[Data excerpts]
theorem execBootStart_keep {env : BootEnv} (h : s.Keep Q) : OutKeep Q (execBootStart env s) := by
  simp +contextual (maxDischargeDepth := 20) only [execBootStart, ite_keep, foldl_keep, keep_mk, keepOf_self, and_self,
      implies_true, *, outKeep_next, outKeep_ite, bootStart_keep]

theorem execBootStepTimeout_keep (h : s.Keep Q) : OutKeep Q (execBootStepTimeout s) := by
  simp +contextual (maxDischargeDepth := 20) only [execBootStepTimeout, ite_keep, foldl_keep, keep_mk, keepOf_self,
      and_self, implies_true, *, outKeep_next, outKeep_ite, bootStepTimeout_keep]

theorem execUnplannedPowerLoss_keep (h : s.Keep Q) : OutKeep Q (execUnplannedPowerLoss s) := by
  simp +contextual (maxDischargeDepth := 20) only [execUnplannedPowerLoss, ite_keep, foldl_keep, keep_mk, keepOf_self,
      and_self, implies_true, *, outKeep_next, outKeep_ite, unplannedPowerLoss_keep]

theorem execComparatorRelease_keep (h : s.Keep Q) : OutKeep Q (execComparatorRelease s) := by
  simp +contextual (maxDischargeDepth := 20) only [execComparatorRelease, ite_keep, foldl_keep, keep_mk, keepOf_self,
      and_self, implies_true, *, outKeep_next, outKeep_ite, comparatorRelease_keep]

/-! ### Host -/

theorem State.releaseVector_keep {fn : Fin 5} {v : Nat} (h : s.Keep Q) : (State.releaseVector s fn v).Keep Q := by
  simp +contextual (maxDischargeDepth := 20) only [State.releaseVector, ite_keep, foldl_keep, keep_mk, keepOf_self,
      and_self, implies_true, *, State.vector_keep]

theorem State.releaseVectors_keep {fn : Fin 5} (h : s.Keep Q) : (State.releaseVectors s fn).Keep Q := by
  simp +contextual (maxDischargeDepth := 20) only [State.releaseVectors, ite_keep, foldl_keep, keep_mk, keepOf_self,
      and_self, implies_true, *, State.releaseVector_keep]

theorem msixTableWrite_keep {fn : Fin 5} {v : Nat} {addr : DWord} {data : Word} {masked : Bool} (h : s.Keep Q) :
    (msixTableWrite fn v addr data masked s).Keep Q := by
  simp +contextual (maxDischargeDepth := 20) only [msixTableWrite, ite_keep, foldl_keep, keep_mk, keepOf_self, and_self,
      implies_true, *, State.releaseVector_keep]

theorem State.resetFn_keep {fn : Fin 5} (h : s.Keep Q) : (State.resetFn s fn).Keep Q := by
  simp +contextual (maxDischargeDepth := 20) only [State.resetFn, ite_keep, foldl_keep, keep_mk, keepOf_self, and_self,
      implies_true, *, State.resetRange_keep]

theorem State.enableVfs_keep {n : Nat} (h : s.Keep Q) : (State.enableVfs s n).Keep Q := by
  simp +contextual (maxDischargeDepth := 20) only [State.enableVfs, ite_keep, foldl_keep, keep_mk, keepOf_self, and_self,
      implies_true, *, State.resetFn_keep]

theorem flr_keep {fn : Fin 5} (h : s.Keep Q) : (flr fn s).Keep Q := by
  simp +contextual (maxDischargeDepth := 20) only [flr, ite_keep, foldl_keep, keep_mk, keepOf_self, and_self, implies_true,
      *, State.courseReset_keep, State.resetFn_keep, State.enableVfs_keep]

theorem configWrite_keep {fn : Fin 5} {c : CfgWrite} (h : s.Keep Q) : (configWrite fn c s).Keep Q := by
  unfold configWrite
  (repeat' split) <;> simp +contextual (maxDischargeDepth := 20) only [ite_keep, foldl_keep, keep_mk, keepOf_self, and_self,
      implies_true, *, State.releaseVectors_keep, State.enableVfs_keep]

theorem State.hostReadFails_keep {g : Course} {n : Nat} (h : s.Keep Q) : (State.hostReadFails s g n).Keep Q := by
  unfold State.hostReadFails
  dsimp only
  (repeat' split) <;> simp +contextual (maxDischargeDepth := 20) only [ite_keep, foldl_keep, keep_mk, keepOf_self, and_self,
      implies_true, *, State.freeBytes_keep, State.modStream_keep, State.hostFault_keep]

theorem hostReadCompletion_keep {g : Course} {n : Nat} {data : Option (List Byte × Bool)} (h : s.Keep Q) :
    (hostReadCompletion g n data s).Keep Q := by
  unfold hostReadCompletion
  (repeat' split) <;> simp +contextual (maxDischargeDepth := 20) only [ite_keep, foldl_keep, keep_mk, keepOf_self, and_self,
      implies_true, *, State.modStream_keep, State.hostReadFails_keep]

theorem State.dropHostReads_keep (h : s.Keep Q) : (State.dropHostReads s).Keep Q := by
  simp +contextual (maxDischargeDepth := 20) only [State.dropHostReads, ite_keep, foldl_keep, keep_mk, keepOf_self,
      and_self, implies_true, *, State.hostReadFails_keep]

theorem State.linkDown_keep (h : s.Keep Q) : (State.linkDown s).Keep Q := by
  simp +contextual (maxDischargeDepth := 20) only [State.linkDown, ite_keep, foldl_keep, keep_mk, keepOf_self, and_self,
      implies_true, *]

theorem perst_keep {low : Bool} {link : Option (Fin 4 × LinkWidth)} (h : s.Keep Q) : (perst low link s).Keep Q := by
  unfold perst
  (repeat' split) <;> simp +contextual (maxDischargeDepth := 20) only [ite_keep, foldl_keep, keep_mk, keepOf_self, and_self,
      implies_true, *, State.linkUp_keep, State.resetFn_keep, State.enableVfs_keep, State.dropHostReads_keep,
      State.linkDown_keep]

▸ Exercise description
Output all of the records above unchanged.

▸ Answer for the task
theorem execBootStart_keep {env : BootEnv} (h : s.Keep Q) : OutKeep Q (execBootStart env s) := by
  simp +contextual (maxDischargeDepth := 20) only [execBootStart, ite_keep, foldl_keep, keep_mk, keepOf_self, and_self,
      implies_true, *, outKeep_next, outKeep_ite, bootStart_keep]

theorem execBootStepTimeout_keep (h : s.Keep Q) : OutKeep Q (execBootStepTimeout s) := by
  simp +contextual (maxDischargeDepth := 20) only [execBootStepTimeout, ite_keep, foldl_keep, keep_mk, keepOf_self,
      and_self, implies_true, *, outKeep_next, outKeep_ite, bootStepTimeout_keep]

theorem execUnplannedPowerLoss_keep (h : s.Keep Q) : OutKeep Q (execUnplannedPowerLoss s) := by
  simp +contextual (maxDischargeDepth := 20) only [execUnplannedPowerLoss, ite_keep, foldl_keep, keep_mk, keepOf_self,
      and_self, implies_true, *, outKeep_next, outKeep_ite, unplannedPowerLoss_keep]

theorem execComparatorRelease_keep (h : s.Keep Q) : OutKeep Q (execComparatorRelease s) := by
  simp +contextual (maxDischargeDepth := 20) only [execComparatorRelease, ite_keep, foldl_keep, keep_mk, keepOf_self,
      and_self, implies_true, *, outKeep_next, outKeep_ite, comparatorRelease_keep]

/-! ### Host -/

theorem State.releaseVector_keep {fn : Fin 5} {v : Nat} (h : s.Keep Q) : (State.releaseVector s fn v).Keep Q := by
  simp +contextual (maxDischargeDepth := 20) only [State.releaseVector, ite_keep, foldl_keep, keep_mk, keepOf_self,
      and_self, implies_true, *, State.vector_keep]

theorem State.releaseVectors_keep {fn : Fin 5} (h : s.Keep Q) : (State.releaseVectors s fn).Keep Q := by
  simp +contextual (maxDischargeDepth := 20) only [State.releaseVectors, ite_keep, foldl_keep, keep_mk, keepOf_self,
      and_self, implies_true, *, State.releaseVector_keep]

theorem msixTableWrite_keep {fn : Fin 5} {v : Nat} {addr : DWord} {data : Word} {masked : Bool} (h : s.Keep Q) :
    (msixTableWrite fn v addr data masked s).Keep Q := by
  simp +contextual (maxDischargeDepth := 20) only [msixTableWrite, ite_keep, foldl_keep, keep_mk, keepOf_self, and_self,
      implies_true, *, State.releaseVector_keep]

theorem State.resetFn_keep {fn : Fin 5} (h : s.Keep Q) : (State.resetFn s fn).Keep Q := by
  simp +contextual (maxDischargeDepth := 20) only [State.resetFn, ite_keep, foldl_keep, keep_mk, keepOf_self, and_self,
      implies_true, *, State.resetRange_keep]

theorem State.enableVfs_keep {n : Nat} (h : s.Keep Q) : (State.enableVfs s n).Keep Q := by
  simp +contextual (maxDischargeDepth := 20) only [State.enableVfs, ite_keep, foldl_keep, keep_mk, keepOf_self, and_self,
      implies_true, *, State.resetFn_keep]

theorem flr_keep {fn : Fin 5} (h : s.Keep Q) : (flr fn s).Keep Q := by
  simp +contextual (maxDischargeDepth := 20) only [flr, ite_keep, foldl_keep, keep_mk, keepOf_self, and_self, implies_true,
      *, State.courseReset_keep, State.resetFn_keep, State.enableVfs_keep]

theorem configWrite_keep {fn : Fin 5} {c : CfgWrite} (h : s.Keep Q) : (configWrite fn c s).Keep Q := by
  unfold configWrite
  (repeat' split) <;> simp +contextual (maxDischargeDepth := 20) only [ite_keep, foldl_keep, keep_mk, keepOf_self, and_self,
      implies_true, *, State.releaseVectors_keep, State.enableVfs_keep]

theorem State.hostReadFails_keep {g : Course} {n : Nat} (h : s.Keep Q) : (State.hostReadFails s g n).Keep Q := by
  unfold State.hostReadFails
  dsimp only
  (repeat' split) <;> simp +contextual (maxDischargeDepth := 20) only [ite_keep, foldl_keep, keep_mk, keepOf_self, and_self,
      implies_true, *, State.freeBytes_keep, State.modStream_keep, State.hostFault_keep]

theorem hostReadCompletion_keep {g : Course} {n : Nat} {data : Option (List Byte × Bool)} (h : s.Keep Q) :
    (hostReadCompletion g n data s).Keep Q := by
  unfold hostReadCompletion
  (repeat' split) <;> simp +contextual (maxDischargeDepth := 20) only [ite_keep, foldl_keep, keep_mk, keepOf_self, and_self,
      implies_true, *, State.modStream_keep, State.hostReadFails_keep]

theorem State.dropHostReads_keep (h : s.Keep Q) : (State.dropHostReads s).Keep Q := by
  simp +contextual (maxDischargeDepth := 20) only [State.dropHostReads, ite_keep, foldl_keep, keep_mk, keepOf_self,
      and_self, implies_true, *, State.hostReadFails_keep]

theorem State.linkDown_keep (h : s.Keep Q) : (State.linkDown s).Keep Q := by
  simp +contextual (maxDischargeDepth := 20) only [State.linkDown, ite_keep, foldl_keep, keep_mk, keepOf_self, and_self,
      implies_true, *]

theorem perst_keep {low : Bool} {link : Option (Fin 4 × LinkWidth)} (h : s.Keep Q) : (perst low link s).Keep Q := by
  unfold perst
  (repeat' split) <;> simp +contextual (maxDischargeDepth := 20) only [ite_keep, foldl_keep, keep_mk, keepOf_self, and_self,
      implies_true, *, State.linkUp_keep, State.resetFn_keep, State.enableVfs_keep, State.dropHostReads_keep,
      State.linkDown_keep]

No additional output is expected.